Once in the store, we learn that they only have the pink one in stock. Is that okay? "Sure. That's what we wanted in the first place but it wasn't in stock." I call Rick to confirm and all is well. (If you've read my other blogs you may remember a bit of drama we had about not being able to get the pink one. Well, we now have a pink one.)

After waiting in line -- this place was really busy for 2 pm on a Monday -- the nice saleswoman carried it to my car. The green jeep had moved so it was easy to get it past the car and into the trunk. She returned to the store and left me to put Ada into her car seat. With the Jeep gone, it was easier for me to load Ada into the car on the passenger side. I followed her into the back seat and shut the door to keep out the cold. As I'm strapping Ada in, a grey mini van pulls next to us. The driver realizes she's too close and can't get out, but like me, she feels this is too good of a spot to pass up. So she realigns the van a few inches and slips out of the van and into the store. Now that Ada's secured, it's my turn to slip out. But I can't. It's too tight.

Serves me right. Karma always comes back to bite you in the butt as I always say. And boy did it ever bite me. Sitting in the back seat with my golashes on, I now have to throw my leg over Ada, in the car seat, and shimmy to the driver’s side of the back seat so that I can open the driver’s side door and eventually get behind the wheel, all while avoiding crushing Ada’s little body in her car seat as she looks at me thinking, “What the hell are you doing mom?”

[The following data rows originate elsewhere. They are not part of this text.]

-- ==== Sys2Proof/Machine/Num.lean ====
section
/-! DEFINITION. The numeric instance of this hardware (spec/00_scope.md R9, R10): IEEE 754 binary32, round to nearest, ties to
even, subnormals kept, no operation traps. A finite magnitude is a whole number of units of 2^-149, so every operation is computed
exactly on natural numbers and rounded once, at the end, by `F32.round`. -/

namespace Sys2Proof.Machine

/-- `zero` = +0 (R10). -/
def F32.zero : Number := 0x00000000

/-- `one` = 1.0 (R10). -/
def F32.one : Number := 0x3F800000

/-- The sign bit. -/
def F32.sign (x : Number) : Bool := x.msb

/-- Bits 30:0: the encoding without its sign, which orders magnitudes. -/
def F32.mag (x : Number) : Nat := x.toNat % 2 ^ 31

/-- The magnitude of the encodings of ±infinity. -/
def F32.infMag : Nat := 0x7F800000

/-- The biased exponent field. -/
def F32.expo (x : Number) : Nat := F32.mag x / 2 ^ 23

/-- The fraction field. -/
def F32.frac (x : Number) : Nat := x.toNat % 2 ^ 23

/-- False exactly for ±infinity and NaN (R10). -/
def F32.isFinite (x : Number) : Bool := decide (F32.mag x < F32.infMag)

/-- ±infinity. -/
def F32.isInf (x : Number) : Bool := decide (F32.mag x = F32.infMag)

/-- A NaN. -/
def F32.isNaN (x : Number) : Bool := decide (F32.infMag < F32.mag x)

/-- ±0. -/
def F32.isZero (x : Number) : Bool := decide (F32.mag x = 0)

/-- The magnitude of a finite number in units of 2^-149: subnormals are their fraction, normals have the hidden bit. -/
def F32.units (x : Number) : Nat :=
  if F32.expo x = 0 then F32.frac x else (2 ^ 23 + F32.frac x) * 2 ^ (F32.expo x - 1)

/-- A finite number in units of 2^-149. -/
def F32.signedUnits (x : Number) : Int := if F32.sign x then -(F32.units x : Int) else (F32.units x : Int)

/-- The word with a sign and a magnitude encoding. -/
def F32.pack (neg : Bool) (mag : Nat) : Number := BitVec.ofNat 32 ((if neg then 2 ^ 31 else 0) + mag)

/-- The exponent shift that keeps 24 significant bits of a quotient whose whole part is `q`; none is needed below 2^24. -/
def F32.shiftOf (q : Nat) : Nat := if q < 2 ^ 24 then 0 else q.log2 - 23

/-- The quotient num/den rounded to the nearest whole number, a tie to the even one. -/
def F32.nearestEven (num den : Nat) : Nat :=
  if den < 2 * (num % den) ∨ (2 * (num % den) = den ∧ num / den % 2 = 1) then num / den + 1 else num / den

/-- The magnitude encoding nearest to num/den units (R10: round to nearest, ties to even), infinity where it overflows. The
rounded significand carries into the exponent field when it reaches 2^24. -/
def F32.roundMag (num den : Nat) : Nat :=
  let sh := F32.shiftOf (num / den)
  min F32.infMag (sh * 2 ^ 23 + F32.nearestEven num (den * 2 ^ sh))

/-- The number nearest to ±num/den units. -/
def F32.round (neg : Bool) (num den : Nat) : Number := F32.pack neg (F32.roundMag num den)

/-- FREE VALUE. The NaN an operation produces on its operands: any NaN word (R10, 93 I3; log entries 3 and 10). -/
def F32.nanOf (op : NumOp) (a b : Number) : Number :=
  F32.pack (Config.nanDraw op a b).1 (F32.infMag + 1 + (Config.nanDraw op a b).2.val)

/-- `neg` flips the sign bit only (R10). -/
def F32.neg (x : Number) : Number := x ^^^ 0x80000000

/-- `abs` clears the sign bit only (R10). -/
def F32.abs (x : Number) : Number := x &&& 0x7FFFFFFF

/-- The sum, with the word that stands for a NaN result. An exact sum of 0 is −0 only when both operands are negative. -/
def F32.addOr (nan a b : Number) : Number :=
  if F32.isNaN a || F32.isNaN b then nan
  else if F32.isInf a then (if F32.isInf b && (F32.sign a != F32.sign b) then nan else a)
  else if F32.isInf b then b
  else if F32.signedUnits a + F32.signedUnits b = 0 then F32.pack (F32.sign a && F32.sign b) 0
  else F32.round (decide (F32.signedUnits a + F32.signedUnits b < 0)) (F32.signedUnits a + F32.signedUnits b).natAbs 1

/-- `add` (R9, R10). -/
def F32.add (a b : Number) : Number := F32.addOr (F32.nanOf .add a b) a b

/-- `sub`: the sum with the negated operand (R9, R10). -/
def F32.sub (a b : Number) : Number := F32.addOr (F32.nanOf .sub a b) a (F32.neg b)

/-- `mul`: the sign is the exclusive or of the signs; 0 · infinity is a NaN (R9, R10). -/
def F32.mul (a b : Number) : Number :=
  if F32.isNaN a || F32.isNaN b then F32.nanOf .mul a b
  else if F32.isInf a || F32.isInf b then
    (if F32.isZero a || F32.isZero b then F32.nanOf .mul a b else F32.pack (F32.sign a != F32.sign b) F32.infMag)
  else F32.round (F32.sign a != F32.sign b) (F32.units a * F32.units b) (2 ^ 149)

/-- `div`: x/0 is ±infinity, 0/0 and infinity/infinity are NaN (R9, R10). -/
def F32.div (a b : Number) : Number :=
  if F32.isNaN a || F32.isNaN b then F32.nanOf .div a b
  else if F32.isInf a then
    (if F32.isInf b then F32.nanOf .div a b else F32.pack (F32.sign a != F32.sign b) F32.infMag)
  else if F32.isInf b then F32.pack (F32.sign a != F32.sign b) 0
  else if F32.isZero b then
    (if F32.isZero a then F32.nanOf .div a b else F32.pack (F32.sign a != F32.sign b) F32.infMag)
  else F32.round (F32.sign a != F32.sign b) (F32.units a * 2 ^ 149) (F32.units b)

/-- The order of the numbers that are no NaN, as an integer: −0 and +0 have the same key. -/
def F32.key (x : Number) : Int := if F32.sign x then -(F32.mag x : Int) else (F32.mag x : Int)

/-- `lt`, the quiet comparison: false when an operand is NaN (R10). -/
def F32.lt (a b : Number) : Bool := !F32.isNaN a && !F32.isNaN b && decide (F32.key a < F32.key b)

/-- `eq`, the quiet comparison: −0 equals +0, NaN equals nothing (R10). -/
def F32.eq (a b : Number) : Bool := !F32.isNaN a && !F32.isNaN b && decide (F32.key a = F32.key b)

/-- `fromInt16`, which is exact (R10). -/
def F32.fromInt16 (v : BitVec 16) : Number := F32.round (decide (v.toInt < 0)) (v.toInt.natAbs * 2 ^ 149) 1

end Sys2Proof.Machine
end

As I’m doing this shimmy thing in the back seat, I’m also on the phone with Rick discussing the purchase, the Doctoress visit and the irony of the green jeep turning into the grey van and how I am now stuck. I’m straddling Ada and the car seat while on the phone when, “Oh shit. Ow. OW. OWWW. That hurts. Rick hold on.” “Are you okay Amanda?” he asks as I’m holding the phone at arms length trying to stretch out a cramp under my floating rib. “Yeah, I’m fine. Sorry about that. I got a cramp while suspended over Ada. Karma always gets even.” We wrap up our conversation and Ada and I head home.

Of course, we got an okay parking spot. Nothing fabulous but at least it’s on our street. I figure it is residual karma backlash and hope that doing a few good deeds early in the day tomorrow will set things back to the good side of things.

Moral of the story: If it’s crummy outside, wear your wellies. If a space is too tight, no matter how close it is to the door, let it go. You could probably use the exercise and it’s better than a cramp under your rib and a dent in your door.